## [Task brief]
Please restate the lines shown below exactly, every one of them.

(Beginning of Provided records)

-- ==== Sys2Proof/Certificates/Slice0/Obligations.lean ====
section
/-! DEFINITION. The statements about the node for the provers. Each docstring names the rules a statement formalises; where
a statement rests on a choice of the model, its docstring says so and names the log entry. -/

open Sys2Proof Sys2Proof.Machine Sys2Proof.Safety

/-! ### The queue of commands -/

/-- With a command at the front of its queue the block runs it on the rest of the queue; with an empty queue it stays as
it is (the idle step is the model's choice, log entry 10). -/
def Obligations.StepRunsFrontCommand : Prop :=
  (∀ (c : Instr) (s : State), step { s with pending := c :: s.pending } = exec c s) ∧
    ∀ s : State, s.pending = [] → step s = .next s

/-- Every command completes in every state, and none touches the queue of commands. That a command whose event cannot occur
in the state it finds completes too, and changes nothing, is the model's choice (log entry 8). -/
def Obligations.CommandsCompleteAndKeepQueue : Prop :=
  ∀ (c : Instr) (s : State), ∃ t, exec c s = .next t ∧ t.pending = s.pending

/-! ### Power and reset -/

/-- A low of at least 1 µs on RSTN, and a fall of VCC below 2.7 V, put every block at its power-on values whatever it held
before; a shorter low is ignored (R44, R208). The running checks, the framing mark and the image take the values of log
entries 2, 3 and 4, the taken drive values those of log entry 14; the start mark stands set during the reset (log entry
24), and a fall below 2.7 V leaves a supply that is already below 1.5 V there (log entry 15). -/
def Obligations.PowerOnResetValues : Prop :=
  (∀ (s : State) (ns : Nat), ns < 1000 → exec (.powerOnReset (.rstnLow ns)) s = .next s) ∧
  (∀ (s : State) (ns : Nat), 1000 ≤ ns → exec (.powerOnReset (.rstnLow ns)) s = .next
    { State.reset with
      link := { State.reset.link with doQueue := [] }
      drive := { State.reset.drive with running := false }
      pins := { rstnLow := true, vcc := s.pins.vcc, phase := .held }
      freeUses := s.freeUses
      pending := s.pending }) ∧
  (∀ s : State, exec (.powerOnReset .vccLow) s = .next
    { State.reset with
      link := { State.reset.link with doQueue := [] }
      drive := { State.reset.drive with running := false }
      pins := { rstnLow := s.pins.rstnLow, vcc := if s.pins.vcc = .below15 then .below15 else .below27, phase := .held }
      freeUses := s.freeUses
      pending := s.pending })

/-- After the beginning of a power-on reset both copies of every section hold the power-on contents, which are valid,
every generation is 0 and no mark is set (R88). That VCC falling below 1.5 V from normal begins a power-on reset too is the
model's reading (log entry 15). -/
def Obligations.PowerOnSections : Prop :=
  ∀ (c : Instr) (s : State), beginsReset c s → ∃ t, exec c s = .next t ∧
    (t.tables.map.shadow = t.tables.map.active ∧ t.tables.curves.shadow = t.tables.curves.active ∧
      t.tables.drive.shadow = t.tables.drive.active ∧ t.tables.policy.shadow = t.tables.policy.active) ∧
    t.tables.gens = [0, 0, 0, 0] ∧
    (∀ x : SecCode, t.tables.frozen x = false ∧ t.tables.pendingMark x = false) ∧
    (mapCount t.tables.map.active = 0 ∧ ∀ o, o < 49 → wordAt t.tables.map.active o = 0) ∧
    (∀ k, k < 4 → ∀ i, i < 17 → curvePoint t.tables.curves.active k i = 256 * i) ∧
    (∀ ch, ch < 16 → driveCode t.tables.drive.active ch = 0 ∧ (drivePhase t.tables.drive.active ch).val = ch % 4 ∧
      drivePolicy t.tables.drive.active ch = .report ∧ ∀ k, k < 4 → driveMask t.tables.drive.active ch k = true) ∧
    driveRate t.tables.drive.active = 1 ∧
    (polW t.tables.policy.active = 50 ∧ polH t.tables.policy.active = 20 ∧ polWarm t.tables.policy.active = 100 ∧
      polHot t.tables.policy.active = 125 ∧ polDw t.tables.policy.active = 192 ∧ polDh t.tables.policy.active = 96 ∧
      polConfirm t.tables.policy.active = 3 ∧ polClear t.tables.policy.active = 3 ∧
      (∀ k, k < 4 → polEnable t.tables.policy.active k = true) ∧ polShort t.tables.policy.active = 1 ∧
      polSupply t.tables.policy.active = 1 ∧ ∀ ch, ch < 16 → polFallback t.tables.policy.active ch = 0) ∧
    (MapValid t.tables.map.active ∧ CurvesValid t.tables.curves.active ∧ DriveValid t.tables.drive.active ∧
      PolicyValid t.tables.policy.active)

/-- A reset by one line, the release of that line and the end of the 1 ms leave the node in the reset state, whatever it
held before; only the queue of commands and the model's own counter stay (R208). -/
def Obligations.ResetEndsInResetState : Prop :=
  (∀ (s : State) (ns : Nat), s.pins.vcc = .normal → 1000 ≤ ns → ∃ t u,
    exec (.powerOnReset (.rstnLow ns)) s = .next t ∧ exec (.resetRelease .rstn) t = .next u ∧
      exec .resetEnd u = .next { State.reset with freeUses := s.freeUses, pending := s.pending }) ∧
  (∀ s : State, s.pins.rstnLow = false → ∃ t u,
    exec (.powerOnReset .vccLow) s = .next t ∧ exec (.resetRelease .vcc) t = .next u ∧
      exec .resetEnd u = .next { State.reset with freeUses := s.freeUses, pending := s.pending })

(End of Provided records)

## [Response for this exercise]
-- ==== Sys2Proof/Certificates/Slice0/Obligations.lean ====
section
/-! DEFINITION. The statements about the node for the provers. Each docstring names the rules a statement formalises; where
a statement rests on a choice of the model, its docstring says so and names the log entry. -/

open Sys2Proof Sys2Proof.Machine Sys2Proof.Safety

/-! ### The queue of commands -/

/-- With a command at the front of its queue the block runs it on the rest of the queue; with an empty queue it stays as
it is (the idle step is the model's choice, log entry 10). -/
def Obligations.StepRunsFrontCommand : Prop :=
  (∀ (c : Instr) (s : State), step { s with pending := c :: s.pending } = exec c s) ∧
    ∀ s : State, s.pending = [] → step s = .next s

/-- Every command completes in every state, and none touches the queue of commands. That a command whose event cannot occur
in the state it finds completes too, and changes nothing, is the model's choice (log entry 8). -/
def Obligations.CommandsCompleteAndKeepQueue : Prop :=
  ∀ (c : Instr) (s : State), ∃ t, exec c s = .next t ∧ t.pending = s.pending

/-! ### Power and reset -/

/-- A low of at least 1 µs on RSTN, and a fall of VCC below 2.7 V, put every block at its power-on values whatever it held
before; a shorter low is ignored (R44, R208). The running checks, the framing mark and the image take the values of log
entries 2, 3 and 4, the taken drive values those of log entry 14; the start mark stands set during the reset (log entry
24), and a fall below 2.7 V leaves a supply that is already below 1.5 V there (log entry 15). -/
def Obligations.PowerOnResetValues : Prop :=
  (∀ (s : State) (ns : Nat), ns < 1000 → exec (.powerOnReset (.rstnLow ns)) s = .next s) ∧
  (∀ (s : State) (ns : Nat), 1000 ≤ ns → exec (.powerOnReset (.rstnLow ns)) s = .next
    { State.reset with
      link := { State.reset.link with doQueue := [] }
      drive := { State.reset.drive with running := false }
      pins := { rstnLow := true, vcc := s.pins.vcc, phase := .held }
      freeUses := s.freeUses
      pending := s.pending }) ∧
  (∀ s : State, exec (.powerOnReset .vccLow) s = .next
    { State.reset with
      link := { State.reset.link with doQueue := [] }
      drive := { State.reset.drive with running := false }
      pins := { rstnLow := s.pins.rstnLow, vcc := if s.pins.vcc = .below15 then .below15 else .below27, phase := .held }
      freeUses := s.freeUses
      pending := s.pending })

/-- After the beginning of a power-on reset both copies of every section hold the power-on contents, which are valid,
every generation is 0 and no mark is set (R88). That VCC falling below 1.5 V from normal begins a power-on reset too is the
model's reading (log entry 15). -/
def Obligations.PowerOnSections : Prop :=
  ∀ (c : Instr) (s : State), beginsReset c s → ∃ t, exec c s = .next t ∧
    (t.tables.map.shadow = t.tables.map.active ∧ t.tables.curves.shadow = t.tables.curves.active ∧
      t.tables.drive.shadow = t.tables.drive.active ∧ t.tables.policy.shadow = t.tables.policy.active) ∧
    t.tables.gens = [0, 0, 0, 0] ∧
    (∀ x : SecCode, t.tables.frozen x = false ∧ t.tables.pendingMark x = false) ∧
    (mapCount t.tables.map.active = 0 ∧ ∀ o, o < 49 → wordAt t.tables.map.active o = 0) ∧
    (∀ k, k < 4 → ∀ i, i < 17 → curvePoint t.tables.curves.active k i = 256 * i) ∧
    (∀ ch, ch < 16 → driveCode t.tables.drive.active ch = 0 ∧ (drivePhase t.tables.drive.active ch).val = ch % 4 ∧
      drivePolicy t.tables.drive.active ch = .report ∧ ∀ k, k < 4 → driveMask t.tables.drive.active ch k = true) ∧
    driveRate t.tables.drive.active = 1 ∧
    (polW t.tables.policy.active = 50 ∧ polH t.tables.policy.active = 20 ∧ polWarm t.tables.policy.active = 100 ∧
      polHot t.tables.policy.active = 125 ∧ polDw t.tables.policy.active = 192 ∧ polDh t.tables.policy.active = 96 ∧
      polConfirm t.tables.policy.active = 3 ∧ polClear t.tables.policy.active = 3 ∧
      (∀ k, k < 4 → polEnable t.tables.policy.active k = true) ∧ polShort t.tables.policy.active = 1 ∧
      polSupply t.tables.policy.active = 1 ∧ ∀ ch, ch < 16 → polFallback t.tables.policy.active ch = 0) ∧
    (MapValid t.tables.map.active ∧ CurvesValid t.tables.curves.active ∧ DriveValid t.tables.drive.active ∧
      PolicyValid t.tables.policy.active)

/-- A reset by one line, the release of that line and the end of the 1 ms leave the node in the reset state, whatever it
held before; only the queue of commands and the model's own counter stay (R208). -/
def Obligations.ResetEndsInResetState : Prop :=
  (∀ (s : State) (ns : Nat), s.pins.vcc = .normal → 1000 ≤ ns → ∃ t u,
    exec (.powerOnReset (.rstnLow ns)) s = .next t ∧ exec (.resetRelease .rstn) t = .next u ∧
      exec .resetEnd u = .next { State.reset with freeUses := s.freeUses, pending := s.pending }) ∧
  (∀ s : State, s.pins.rstnLow = false → ∃ t u,
    exec (.powerOnReset .vccLow) s = .next t ∧ exec (.resetRelease .vcc) t = .next u ∧
      exec .resetEnd u = .next { State.reset with freeUses := s.freeUses, pending := s.pending })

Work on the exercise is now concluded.